_What this task involves_: Find the line containing "lprngMask := 0x7FFF" in the data below, then output that line and each one after it exactly, with nothing else.

_Saved entries_:
.....
-- ==== Sys2Proof/Tests/Slice0.lean ====
section
/-! SUPPORT. Tests. Expected values are the spec's: the encodings of R80, and the worked vectors of
spec/95_test_vectors.md, named in each comment. The vectors assume values of the open parameters: the candidate LPRNG
parameters, the candidate `FRAME` of R232, the tag 0x1C and the XOR stand-in for the cipher. At the end, for every
statement with hypotheses, a witness that meets them. -/

namespace Sys2Proof.Tests

set_option Elab.async false

open Sys2Proof Sys2Proof.Machine

/-! ### Decoding: each command byte written from R80's table -/

theorem test_decode_lprng : decode (0b0001_00_0_0#8) = .ok .lprngNew ∧ decode (0b0001_00_0_1#8) = .ok .lprngDraw := by
  decide

theorem test_decode_kdu : decode (0b0010_00_0_0#8) = .ok .kdDerive := by decide

theorem test_decode_ddp :
    decode (0b0011_00_0_0#8) = .ok .ddpDecodePU ∧ decode (0b0011_00_0_1#8) = .ok .ddpDecodePC ∧
    decode (0b0011_00_1_0#8) = .ok .ddpDecodeKU ∧ decode (0b0011_00_1_1#8) = .ok .ddpDecodeKC := by decide

theorem test_decode_rpa : decode (0b0100_00_0_0#8) = .ok .rpaAssemble := by decide

theorem test_decode_orch :
    decode (0b0101_00_0_0#8) = .ok .secRunPU ∧ decode (0b0101_00_0_1#8) = .ok .secRunPC ∧
    decode (0b0101_00_1_0#8) = .ok .secRunDU ∧ decode (0b0101_00_1_1#8) = .ok .secRunDC := by decide

/-- The reserved bytes of SEC-R3, each refused by name (R90). -/
theorem test_decode_reserved :
    decode 0x54#8 = .error .zNotZero ∧ decode 0x00#8 = .error .unitReserved ∧ decode 0x12#8 = .error .flagsReserved ∧
    decode 0x21#8 = .error .flagsReserved ∧ decode 0x34#8 = .error .zNotZero ∧ decode 0x44#8 = .error .zNotZero ∧
    decode 0x58#8 = .error .zNotZero ∧ decode 0xFF#8 = .error .zNotZero := by decide

theorem test_decode_table_word :
    decodeTableWord 8 0x53 = some .secRunDC ∧ decodeTableWord 8 0x11 = some .lprngDraw ∧
    decodeTableWord 8 0x60 = none := by decide

/-! ### WellFormed: an ill-formed term for each check -/

theorem test_wf_z : (CmdFields.mk 1#4 1#2 false false).wf = false := by decide
theorem test_wf_unit_zero : (CmdFields.mk 0#4 0#2 false false).wf = false := by decide
theorem test_wf_unit_six : (CmdFields.mk 6#4 0#2 false false).wf = false := by decide
theorem test_wf_lprng_f1 : (CmdFields.mk 1#4 0#2 true false).wf = false := by decide
theorem test_wf_kdu_f0 : (CmdFields.mk 2#4 0#2 false true).wf = false := by decide
theorem test_wf_rpa_f1 : (CmdFields.mk 4#4 0#2 true false).wf = false := by decide

/-! ### Candidate parameters and data of spec/95 -/

/-- The candidate `FRAME` of R232. -/
def candidateFrame (b : List Byte) : Option Header :=
  match b with
  | b0 :: b1 :: b2 :: b3 :: r =>
    let h := le32 b0 b1 b2 b3
    let tag := h &&& 0x3FF
    let level := ((h >>> 10) &&& 0x3FF).setWidth 16
    if h >>> 20 ≠ 0xFFF#32 then some ⟨tag, level, h >>> 20, 4, by decide⟩
    else
      match r with
      | c0 :: c1 :: c2 :: c3 :: _ => some ⟨tag, level, le32 c0 c1 c2 c3, 8, by decide⟩
      | _ => none
  | _ => none

/-- The candidate parameters, with the XOR stand-in and a paragraph that writes out its record and version. -/
def candidate : Params where
  lprngA := 214013
  lprngC := 2531011
  lprngSh := 16
  lprngMask := 0x7FFF
  tagDistDocData := 0x1C
  frame := candidateFrame
  blockDecrypt k b := Vector.zipWith (· ^^^ ·) k b
  paraDecode r v := ⟨[r.tagId.toNat, r.level.toNat, r.size.toNat] ++ r.payload.map BitVec.toNat ++ [v.token]⟩
  inflateIncomplete := .fail

def bs (l : List Nat) : List Byte := l.map (BitVec.ofNat 8)

/-- `K`, the key of KD-4. -/
def keyK : Vector Byte 16 := Vector.ofFn fun i => BitVec.ofNat 8 i.val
.....
_Result for this task_:
  lprngMask := 0x7FFF
  tagDistDocData := 0x1C
  frame := candidateFrame
  blockDecrypt k b := Vector.zipWith (· ^^^ ·) k b
  paraDecode r v := ⟨[r.tagId.toNat, r.level.toNat, r.size.toNat] ++ r.payload.map BitVec.toNat ++ [v.token]⟩
  inflateIncomplete := .fail

def bs (l : List Nat) : List Byte := l.map (BitVec.ofNat 8)

/-- `K`, the key of KD-4. -/
def keyK : Vector Byte 16 := Vector.ofFn fun i => BitVec.ofNat 8 i.val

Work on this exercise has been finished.